Table 3 presents both baseline and final (18 months) performance for each CKD CQM in the intervention and control practices. There were statistically significant greater improvements in intervention practices compared with control practices for annual screening for albuminuria in patients with DM or HTN (absolute change 22.1% in the intervention group vs. − 2.6% in the control group, p < 0.0001) and annual monitoring for albuminuria in patients with CKD (absolute change 20.8% in the intervention group vs. − 2.0% in the control group, p < 0.0001). While performance on avoidance of NSAIDs or COX-2 inhibitors in patients with CKD worsened in both control and intervention practices, the decline was statistically less in intervention practices compared with control practices (absolute change − 5.1% in the intervention group vs. − 10.1% in the control group, p < 0.0001). There was a trend toward improvement in the use of statins in patients with CKD in the control group and a significant improvement in the use of statins in patients with CKD in the intervention group, yet there was no significant difference when comparing control and intervention practices. There were no other significant changes between intervention and control practices.

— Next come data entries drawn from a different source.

-- ==== Sys2Proof/Laws/Cores.lean ====
section
/-! SUPPORT. What the frame of an instruction does, once: an engine that executes runs the instruction's body on the state of the fetch, and
one with a next instruction goes on there. -/

namespace Sys2Proof.Machine

variable (s : State) (k : Nat)

@[simp] theorem State.core_setCore_same (c : Core) : (s.setCore k c).core k = c := by simp [State.core, State.setCore]
theorem State.core_setCore_other (j : Nat) (c : Core) (h : j ≠ k) : (s.setCore k c).core j = s.core j := by
  simp [State.core, State.setCore, Sparse.get_set_other _ _ _ _ _ h]
@[simp] theorem State.setCore_setCore (c d : Core) : (s.setCore k c).setCore k d = s.setCore k d := by simp [State.setCore]

theorem State.countCorrected_cores (a : Nat) : (s.countCorrected a).cores = s.cores := by
  unfold State.countCorrected
  split
  · rfl
  · split
    · split <;> rfl
    · rfl

/-- Counting a corrected access leaves the engines alone. -/
theorem State.correct_cores (a n : Nat) : (s.correct a n).cores = s.cores := by
  unfold State.correct; split
  · exact s.countCorrected_cores a
  · rfl

@[simp] theorem State.core_fetched (j : Nat) : (s.fetched k).core j = s.core j := by
  simp only [State.core, State.fetched, State.correct_cores]

theorem State.executes_iff (g : InstrGroup) (gs vs : List (BitVec 5)) :
    s.executes k g gs vs = true ↔ s.issues k gs vs = true ∧ s.fetchDamaged k = false ∧ lacks k g = false := by
  simp [State.executes, and_assoc]

/-- An engine that executes is running, waits for nothing, and takes no interrupt. -/
theorem State.executes_issuing {s : State} {k : Nat} {g : InstrGroup} {gs vs : List (BitVec 5)} (h : s.executes k g gs vs = true) :
    (s.core k).waiting = .issuing ∧ (s.core k).run = .running ∧ (s.core k).interruptDue = false ∧ isEngine k = true := by
  simp only [State.executes, State.issues, Bool.and_eq_true, beq_iff_eq, Bool.not_eq_true'] at h
  obtain ⟨⟨⟨⟨⟨⟨⟨h1, h2⟩, h3⟩, h4⟩, -⟩, -⟩, -⟩, -⟩ := h
  exact ⟨h3, h2, h4, h1⟩

/-- An engine that executes runs the body of the instruction on the state of the fetch. -/
theorem State.instr_executes {s : State} {k : Nat} {g : InstrGroup} {gs vs : List (BitVec 5)} (body : State → State)
    (h : s.executes k g gs vs = true) : s.instr k g gs vs body = body (s.fetched k) := by
  obtain ⟨h1, h2, h3⟩ := (State.executes_iff s k g gs vs).1 h
  simp [State.instr, State.fetched, h1, h2, h3]

/-- An engine that does not issue does nothing. -/
theorem State.instr_waits {s : State} {k : Nat} {g : InstrGroup} {gs vs : List (BitVec 5)} (body : State → State)
    (h : s.issues k gs vs = false) : s.instr k g gs vs body = s := by simp [State.instr, h]

/-- An engine whose pc can move on goes to the next instruction. -/
theorem State.advance_hasNext {s : State} {k : Nat} (h : s.hasNext k = true) :
    s.advance k = s.setCore k { s.core k with pc := (s.core k).pc + 4, waiting := .issuing } := by
  have hp : BitVec.ofNat 18 ((s.core k).pc.toNat + 4) = (s.core k).pc + 4 := by
    apply BitVec.eq_of_toNat_eq; simp
  simp only [State.hasNext] at h
  simp [State.advance, State.jump, h, State.setPc, State.modCore, hp]

theorem State.hasNext_setCore {s : State} {k : Nat} {c : Core} (h : s.hasNext k = true) (hc : c.pc = (s.core k).pc) :
    (s.setCore k c).hasNext k = true := by
  simpa [State.hasNext, hc] using h

@[simp] theorem State.hasNext_fetched : (s.fetched k).hasNext k = s.hasNext k := by simp [State.hasNext]

/-- After the fetch a change of registers, then the next instruction. -/
theorem State.modCore_advance {s : State} {k : Nat} (f : Core → Core) (h : s.hasNext k = true) (hp : (f (s.core k)).pc = (s.core k).pc)
    (hw : (f (s.core k)).waiting = .issuing) : ((s.fetched k).modCore k f).advance k = s.retired k f := by
  have h' : (s.fetched k).hasNext k = true := by simpa using h
  have hp' : (f ((s.fetched k).core k)).pc = ((s.fetched k).core k).pc := by simpa using hp
  rw [State.modCore, State.advance_hasNext (State.hasNext_setCore h' hp')]
  simp only [State.core_setCore_same, State.setCore_setCore, State.retired, State.core_fetched, hp]
  congr 1
  cases hc : f (s.core k)
  simp_all

theorem Core.setG_pc (d : BitVec 5) (v : Word64) (c : Core) : (c.setG d v).pc = c.pc := by simp only [Core.setG]; split <;> rfl
theorem Core.setG_waiting (d : BitVec 5) (v : Word64) (c : Core) : (c.setG d v).waiting = c.waiting := by simp only [Core.setG]; split <;> rfl
theorem Core.setP_pc (d : BitVec 3) (v : Word64) (c : Core) : (c.setP d v).pc = c.pc := by simp only [Core.setP]; split <;> rfl
theorem Core.setP_waiting (d : BitVec 3) (v : Word64) (c : Core) : (c.setP d v).waiting = c.waiting := by simp only [Core.setP]; split <;> rfl
theorem Core.putG_pc (d : BitVec 5) (v : Word64) (c : Core) : (c.putG d v).pc = c.pc := by rw [Core.putG, Core.setG_pc]; rfl
theorem Core.putG_waiting (d : BitVec 5) (v : Word64) (c : Core) : (c.putG d v).waiting = c.waiting := by rw [Core.putG, Core.setG_waiting]; rfl

theorem State.retireG_retired {s : State} {k : Nat} (d : BitVec 5) (v : Word64) (h : s.hasNext k = true) (hw : (s.core k).waiting = .issuing) :
    (s.fetched k).retireG k d v = s.retired k (Core.putG d v) :=
  State.modCore_advance _ h (Core.putG_pc ..) (by rw [Core.putG_waiting, hw])
theorem State.retireP_retired {s : State} {k : Nat} (d : BitVec 3) (v : Word64) (h : s.hasNext k = true) (hw : (s.core k).waiting = .issuing) :
    (s.fetched k).retireP k d v = s.retired k (Core.setP d v) :=
  State.modCore_advance _ h (Core.setP_pc ..) (by rw [Core.setP_waiting, hw])
theorem State.retireV_retired {s : State} {k : Nat} (d : BitVec 5) (v : Vec) (h : s.hasNext k = true) (hw : (s.core k).waiting = .issuing) :
    (s.fetched k).retireV k d v = s.retired k (Core.putV d v) := State.modCore_advance _ h rfl hw

end Sys2Proof.Machine
end

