theorem takeUnassigned_kept {s0 : State} (cls u : Nat) (s : State) (hK : Kept s0 s) : Kept s0 (State.takeUnassigned cls u s) := by
  unfold State.takeUnassigned
  with_reducible repeat' (first | assumption | intro _ | apply setUnit_kept | apply serve_kept | apply Kept_ite | split)

theorem openCount_kept {s0 : State} (n : Nat) (s : State) (hK : Kept s0 s) : Kept s0 (State.openCount n s).2 := by
  unfold State.openCount
  with_reducible repeat' (first | assumption | apply takeFree_kept)

theorem writeSome_kept {s0 : State} (src a : Nat) (bs : List Byte) (s : State) (hK : Kept s0 s) : Kept s0 (State.writeSome src a bs s).2 := by
  unfold State.writeSome
  with_reducible repeat' (first | assumption | apply writeSpan_kept | apply openCount_kept)

/-! ### Items -/

theorem queueItems_kept {s0 : State} (items : List (List Byte)) (s : State) (hK : Kept s0 s) : Kept s0 (State.queueItems items s) := by
  unfold State.queueItems
  with_reducible repeat' (first | assumption | apply Keeps_of | simp only [Kept_mk_iff])

theorem failPositions_kept {s0 : State} (q : Nat) (ps : List Nat) (cause : Nat) (s : State) (hK : Kept s0 s) : Kept s0 (State.failPositions q ps
    cause s) := by
  unfold State.failPositions
  with_reducible repeat' (first | assumption | intro _ | apply queueItems_kept | apply Kept_ite)

theorem positionsFailed_kept {s0 : State} (carrier cause : Nat) (s : State) (hK : Kept s0 s) : Kept s0 (State.positionsFailed carrier cause s) := by
  unfold State.positionsFailed
  with_reducible repeat' (first | assumption | intro _ | apply failPositions_kept | apply Kept_ite | apply Kept_foldl)

/-! ### Content -/

theorem metadataFault_kept {s0 : State} (s : State) (hK : Kept s0 s) : Kept s0 (State.metadataFault s) := by
  unfold State.metadataFault
  with_reducible repeat' (first | assumption | apply releaseCustody_kept | apply Keeps_of | simp only [Kept_mk_iff])

theorem modEntries_kept {s0 : State} (cid : Nat) (f : DedupEntry → DedupEntry) (s : State) (hK : Kept s0 s) : Kept s0 (State.modEntries cid f s)
    := by
  unfold State.modEntries
  with_reducible repeat' (first | assumption | apply Keeps_of | simp only [Kept_mk_iff])

theorem demote_kept {s0 : State} (e : DedupEntry) (s : State) (hK : Kept s0 s) : Kept s0 (State.demote e s) := by
  unfold State.demote
  with_reducible repeat' (first | assumption | intro _ | apply Kept_ite | apply Keeps_of | simp only [Kept_mk_iff])

theorem insertEntry_kept {s0 : State} (e : DedupEntry) (s : State) (hK : Kept s0 s) : Kept s0 (State.insertEntry e s) := by
  unfold State.insertEntry
  with_reducible repeat' (first | assumption | intro _ | apply demote_kept | apply Kept_ite | apply Keeps_of | split | simp only [Kept_mk_iff])

theorem indexContent_kept {s0 : State} (cid cycle : Nat) (s : State) (hK : Kept s0 s) : Kept s0 (State.indexContent cid cycle s) := by
  unfold State.indexContent
  with_reducible repeat' (first | assumption | intro _ | apply insertEntry_kept | apply Kept_ite | split)

theorem entomb_kept {s0 : State} (cid cycle : Nat) (s : State) (hK : Kept s0 s) : Kept s0 (State.entomb cid cycle s) := by
  unfold State.entomb
  with_reducible repeat' (first | assumption | apply modEntries_kept | apply insertEntry_kept | split)

theorem addValid_kept {s0 : State} (quire n : Nat) (s : State) (hK : Kept s0 s) : Kept s0 (State.addValid quire n s) := by
  unfold State.addValid
  with_reducible repeat' (first | assumption | apply Keeps_of | simp only [Kept_mk_iff])

theorem takeValid_kept {s0 : State} (quire n : Nat) (s : State) (hK : Kept s0 s) : Kept s0 (State.takeValid quire n s) := by
  unfold State.takeValid
  with_reducible repeat' (first | assumption | apply Keeps_of | simp only [Kept_mk_iff])

theorem removeRecord_kept {s0 : State}  (x0 : Nat) (x1 : Nat) (x2 : State) (hK : Kept s0 x2) : Kept s0 (State.removeRecord x0 x1 x2) := by
  revert hK
  fun_induction State.removeRecord <;> intro hK <;> (with_reducible repeat' (first | assumption | apply_assumption))

theorem releaseCid_kept {s0 : State} (cid : Nat) (s : State) (hK : Kept s0 s) : Kept s0 (State.releaseCid cid s) := by
  unfold State.releaseCid
  with_reducible repeat' (first | assumption | apply removeRecord_kept | apply Keeps_of | split | simp only [Kept_mk_iff])

theorem enterQuarantine_kept {s0 : State} (cid n : Nat) (s : State) (hK : Kept s0 s) : Kept s0 (State.enterQuarantine cid n s) := by
  unfold State.enterQuarantine
  with_reducible repeat' (first | assumption | apply entomb_kept | apply Keeps_of | simp only [Kept_mk_iff])

theorem leaveQuarantine_kept {s0 : State} (cid n : Nat) (s : State) (hK : Kept s0 s) : Kept s0 (State.leaveQuarantine cid n s) := by
  unfold State.leaveQuarantine
  with_reducible repeat' (first | assumption | apply modEntries_kept | apply Keeps_of | simp only [Kept_mk_iff])

theorem judgeContent_kept {s0 : State} (raised : List Nat) (n cid : Nat) (s : State) (hK : Kept s0 s) : Kept s0 (State.judgeContent raised n cid
    s) := by
  unfold State.judgeContent
  with_reducible repeat' (first
    | assumption | intro _ | apply releaseCid_kept | apply enterQuarantine_kept | apply leaveQuarantine_kept | apply Kept_ite)

theorem judgeAll_kept {s0 : State} (raised : List Nat) (n : Nat) (s : State) (hK : Kept s0 s) : Kept s0 (State.judgeAll raised n s) := by
  unfold State.judgeAll
  with_reducible repeat' (first | assumption | intro _ | apply judgeContent_kept | apply Kept_foldl)

theorem setLost_kept {s0 : State} (f : Nat) (lost : Bool) (s : State) (hK : Kept s0 s) : Kept s0 (State.setLost f lost s) := by
  unfold State.setLost
  with_reducible repeat' (first
    | assumption | intro _ | apply modEntries_kept | apply Kept_ite | apply Keeps_of | apply Kept_foldl | simp only [Kept_mk_iff])

/-! ### Buffer -/

theorem openSegment_kept {s0 : State} (s : State) (hK : Kept s0 s) : Kept s0 (State.openSegment s) := by
  unfold State.openSegment
  with_reducible repeat' (first | assumption | apply sendMirror_kept | apply allocate_kept | apply Keeps_of | simp only [Kept_mk_iff])

theorem appendJournal_kept {s0 : State} (cycle : Nat) (bs : List Byte) (s : State) (hK : Kept s0 s) : Kept s0 (State.appendJournal cycle bs s) := by
  unfold State.appendJournal
  with_reducible repeat' (first | assumption | apply performWrite_kept | apply openSegment_kept | apply Keeps_of | split | simp only [Kept_mk_iff])

theorem appendMirror_kept {s0 : State} (cycle : Nat) (bs : List Byte) (s : State) (hK : Kept s0 s) : Kept s0 (State.appendMirror cycle bs s) := by
  unfold State.appendMirror
  with_reducible repeat' (first
    | assumption | intro _ | apply performWrite_kept | apply Kept_ite | apply Keeps_of | split | simp only [Kept_mk_iff])

theorem markConfirmed_kept {s0 : State} (cycle : Nat) (s : State) (hK : Kept s0 s) : Kept s0 (State.markConfirmed cycle s) := by
  unfold State.markConfirmed
  with_reducible repeat' (first | assumption | apply performWrite_kept | split)

theorem freeSegments_kept {s0 : State} (through : Nat) (s : State) (hK : Kept s0 s) : Kept s0 (State.freeSegments through s) := by
  unfold State.freeSegments
  with_reducible repeat' (first
    | assumption | intro _ | apply sendMirror_kept | apply freeEntry_kept | apply Keeps_of | apply Kept_foldl | simp only [Kept_mk_iff])

/-! ### Digest -/

theorem countMessage_kept {s0 : State} (u n m : Nat) (s : State) (hK : Kept s0 s) : Kept s0 (State.countMessage u n m s) := by
  unfold State.countMessage
  with_reducible repeat' (first | assumption | apply bump64_kept)

theorem dgtError_kept {s0 : State} (u : Nat) (e : BusKind × Nat) (c : Cmd) (s : State) (hK : Kept s0 s) : Kept s0 (State.dgtError u e c s).2 := by
  unfold State.dgtError
  with_reducible repeat' (first | assumption | apply engineError_kept)

theorem runMessage_kept {s0 : State} (u : Nat) (f : List Byte → List Byte) (c : Cmd) (s : State) (hK : Kept s0 s) : Kept s0 (State.runMessage u f
    c s).2 := by
  unfold State.runMessage
  with_reducible repeat' (first
    | assumption | apply readSpan_kept | apply writeSpan_kept | apply countMessage_kept | apply dgtError_kept | split | simp only [Kept_mk_iff])

theorem checkKeyed_kept {s0 : State} (bad : Vec → Bool) (c : Cmd) (s : State) (hK : Kept s0 s) : Kept s0 (checkKeyed bad c s).2 := by
  unfold checkKeyed
  with_reducible repeat' (first | assumption | intro _ | apply Kept_ite2)

theorem execDgtShake256_kept {s0 t : State} (u : Nat) (s : State) (he : execDgtShake256 u s = .next t) (hK : Kept s0 s) : Kept s0 t := by
  unfold execDgtShake256 at he
  injection he with he
  subst he
  with_reducible repeat' (first | assumption | intro _ | apply engineEvent_kept | apply checkBlock_kept | apply runMessage_kept | apply Kept_ite)

theorem execDgtKmac256_kept {s0 t : State} (u : Nat) (s : State) (he : execDgtKmac256 u s = .next t) (hK : Kept s0 s) : Kept s0 t := by
  unfold execDgtKmac256 at he
  injection he with he
  subst he
  with_reducible repeat' (first | assumption | intro _ | apply engineEvent_kept | apply runMessage_kept | apply checkKeyed_kept | apply Kept_ite)

theorem hashBlock_kept {s0 : State} (u : Nat) (key : List Byte) (b : Vec) (i : Nat) (s : State) (hK : Kept s0 s) : Kept s0 (State.hashBlock u key
    b i s).2.2 := by
  unfold State.hashBlock
  with_reducible repeat' (first | assumption | apply readSpan_kept | apply countMessage_kept)

theorem fingerprintBlocks_kept {s0 : State} (u : Nat) (x0 : Nat) (x1 : Nat) (x2 : Cmd) (x3 : State) (hK : Kept s0 x3) : Kept s0
    (State.fingerprintBlocks u x0 x1 x2 x3).2 := by
  revert hK
  fun_induction State.fingerprintBlocks <;> intro hK <;> (with_reducible repeat' (first
    | assumption | apply writeSpan_kept | apply countMessage_kept | apply dgtError_kept | apply hashBlock_kept | apply_assumption
    | refine Kept_snd2 (by assumption) ?_))

theorem verifyBlocks_kept {s0 : State} (u fm fn : Nat) (x0 : Nat) (x1 : Nat) (x2 : Cmd) (x3 : State) (hK : Kept s0 x3) : Kept s0
    (State.verifyBlocks u fm fn x0 x1 x2 x3).2 := by
  induction x0 generalizing x1 x2 x3 with
  | zero => exact hK
  | succ n ih =>
    rw [State.verifyBlocks]
    have h1 := hashBlock_kept u x2.key x2.block x1 x3 hK
    generalize State.hashBlock u x2.key x2.block x1 x3 = x at h1 ⊢
    obtain ⟨e, d, t⟩ := x
    cases e with
    | some err => exact dgtError_kept _ _ _ _ h1
    | none =>
      dsimp only at h1 ⊢
      have h2 := readSpan_kept (engineSource clsDigest u) (dgtExpect x2.block + 32 * x1) 32 t h1
      generalize State.readSpan (engineSource clsDigest u) (dgtExpect x2.block + 32 * x1) 32 t = x at h2 ⊢
      obtain ⟨e, d2, t2⟩ := x
      cases e with
      | some err => exact dgtError_kept _ _ _ _ h2
      | none =>
        dsimp only at h2 ⊢
        have h3 : Kept s0 (if dgtDst x2.block = 0 then (none, 0, t2)
          else t2.writeSpan (engineSource clsDigest u) (dgtDst x2.block + 32 * x1) d).2.2 := by
          split
          · exact h2
          · exact writeSpan_kept _ _ _ _ h2
        generalize (if dgtDst x2.block = 0 then (none, 0, t2)
          else t2.writeSpan (engineSource clsDigest u) (dgtDst x2.block + 32 * x1) d) = x at h3 ⊢
        obtain ⟨e, m, t3⟩ := x
        cases e with
        | some err => exact dgtError_kept _ _ _ _ h3
        | none =>
          dsimp only at h3 ⊢
          apply ih
          apply countMessage_kept
          split
          · with_reducible apply bump_kept; exact h3
          · exact h3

There was considerable variation in the extent to which practices in the intervention group adopted the set of CKD improvement strategies. Five practices held at least quarterly practice-wide meetings to discuss CKD quality goals. All practices implemented EHR-based reminders for urine albumin screening in patients at risk for or with CKD, and 10 practices implemented standing orders for clinical staff members to collect urine for albumin testing. Only 4 practices implemented EHR-based reminders for eGFR and hemoglobin testing. Seven practices reported having a trustworthy relationship with a nephrologist(s). Ten practices reported at least occasionally reviewing the CKD patient registry and performing outreach to patients not meeting treatment goals, although only six of these practices reported reviewing the registry on a monthly basis. Nine practices reported using at least some patient education handouts. Some providers in ten practices reported focusing their discussion about CKD with patients on cardiovascular risk. Ten practices encouraged patients to do home blood pressure monitoring. Commonly reported barriers to full adoption of improvement strategies included competing obligations and additional pressures on the practice preventing regular use of the registries and practice-wide meetings, technical difficulties with implementing EHR alerts and extracting EHR data for CQM reports, differing provider views on how to discuss treatment options (e.g., statin therapy) with patients, and co-managing patients with specialists who did not provide adequate communication and/or disagreed with treatment goals.

DISCUSSION

In this study, implementation of a primary care practice improvement model designed to improve CKD identification and management resulted in improved performance on 3 CKD CQMs compared with control practices receiving only CQM reports during an 18-month intervention. The intervention resulted in a dramatic increase in the number of patients either at risk for or with CKD who received testing for urine albuminuria compared with control practices. This may have resulted from adoption of EHR-based reminders for this test along with standing orders for clinical staff to collect in-office urine specimens. Because albuminuria is a major prognostic risk factor for cardiovascular disease, progression of renal disease, and death, this intervention resulted in the identification of hundreds of patients with CKD who could benefit from additional risk factor modification such as blood pressure control, glycemic control, ACEI/ARB use, and statin use.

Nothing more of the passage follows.